Download the pretrained DM0 model into the checkpoints folder:

mkdir -p checkpoints
cd checkpoints
git clone https://huggingface.co/Dexmal/DM0-base DM0-base

Training

Before starting training, please follow the instructions in ModelZoo.md to download the pretrained DM0 model, and download the Libero dataset as described in Data.md.

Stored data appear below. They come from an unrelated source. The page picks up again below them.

/-- The statuses that the batons of a corpus test end with are counted (R189, R198); a fault among them shows in its record's
contributions and is that record's one event (log entry 67). -/
def corpusStatus (b : Block) (st : Nat) : Block :=
  let b := if st = 1 then cnt b cIndexRange else if st ≥ 2 then cnt b cEngineFault else b
  if st = 3 then cnt b cBatonProtocol else b

/-- The corpus tests of a unit: their batons go out and end, and each record whose contributions differ is an event (R356, R358). -/
def corpusTests (b : Block) (u : Nat) (reports : List (List (Nat × BitVec 32))) : Bool × Act :=
  let ks := corporaOf b u
  let b := ks.foldl (fun b k => k.2.slots.foldl (fun b s => (corpusBatons b u k.2 s).foldl (fun b e =>
    emit b (.test (unitCluster u) e)) b) b) b
  let b := ((reports.take ks.length).flatten).foldl (fun b x => corpusStatus b x.1) b
  let bad := (ks.zipIdx).filterMap (fun y => (corpusMiss y.1.2 (reports.getD y.2 [])).map (fun i => (y.1.1, i)))
  (bad.isEmpty, actEach b bad (fun b y => unitEvent b u htCorpusFail none 0 y.1 y.2))

/-- TEST_SIGNATURE_RETURN (R358, R362): a signature that differs fails; one that agrees passes, and the corpus tests follow. A
test whose corpora pass too counts toward clearing a Suspect unit. -/
def testReturn (b : Block) (u : Nat) (sig : Nat) (reports : List (List (Nat × BitVec 32))) : Act :=
  match (unitOf b u).testing, scanOf b u with
  | some n, some (_, _, _, expected) =>
    if sig = expected then
      let b := histRec b htTestPass hcPending u none 0 sig 0
      let r := corpusTests b u reports
      andThen (andThen r.2 (fun b =>
          let x := unitOf b u
          act (if r.1 then unitClear (putUnit b u { x with passes := x.passes + 1, structOk := true }) u else b)))
        (fun b => testOver b u n)
    else testFail b u n sig expected
  | some n, none => testOver b u n
  | _, _ => act b

/-- TEST_SIGNATURE_RETURN. -/
def execTestSignatureReturn (unit : Nat) (sig : Word) (corpus : List (List (Nat × BitVec 32))) (s : State) :
    Host.Outcome State Fault Refusal := liftRA (fun b => testReturn b unit sig.toNat corpus) s

/-- TEST_BUDGET_EXPIRY: the test port has not answered within `TEST_BUDGET_NS`, and the test fails (R362). -/
def testExpiry (b : Block) (u : Nat) : Act :=
  match (unitOf b u).testing, scanOf b u with
  | some n, some (_, _, budget, expected) => match runOf b n with
    | some r => testFail (passTo b (r.from_ + budget)) u n 0 expected
    | none => act b
  | _, _ => act b

/-- TEST_BUDGET_EXPIRY. -/
def execTestBudgetExpiry (unit : Nat) (s : State) : Host.Outcome State Fault Refusal := liftRA (fun b => testExpiry b unit) s

/-! ## Unit states (R360) -/

/-- The entry that holds a unit's state. -/
def unitEntry (u : Nat) : Nat × Nat :=
  if u = unitXp then (0x6140, 1) else (0x6100 + unitCluster u, unitPos u + (if unitPos u = 15 then 0 else 1))

/-- The unit that an entry is `UNIT_STATE` of. -/
def entryUnit (idx sub : Nat) : Nat :=
  if idx = 0x6140 then unitXp else unitNo (idx - 0x6100) (if sub = 15 then 15 else sub - 1)

/-- The row's own write. -/
def rowUnitState (a : DictAcc) (unit : Nat) : DictRow where
  mine := isUnit unit && decide ((a.idx, a.sub) = unitEntry unit)
  cond := fun _ => none
  run := fun b => setUnit b unit (a.value % 256) hcOperator none

/-- UNIT_STATE (R360). -/
def execUnitState (a : DictAcc) (unit : Nat) (s : State) : Host.Outcome State Fault Refusal :=
  dictRow .write a (rowUnitState a unit) s

end Sys2Proof.Machine
end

Training a Model with Provided Data

We use Libero as an example to demonstrate how to train a DM0 model. The experiment configuration file for this example is located at: playground/benchmarks/libero/libero_dm0.py

Launch Training

torchrun --nproc_per_node=8 playground/benchmarks/libero/libero_dm0.py

We recommend using 8 × NVIDIA A100/H100 GPUs for training. If you are using 8 × RTX 4090, please use the configuration file scripts/deepspeed/zero3_offload.json to reduce GPU memory utilization. Normalization statistics are automatically computed before the first training run if not already cached.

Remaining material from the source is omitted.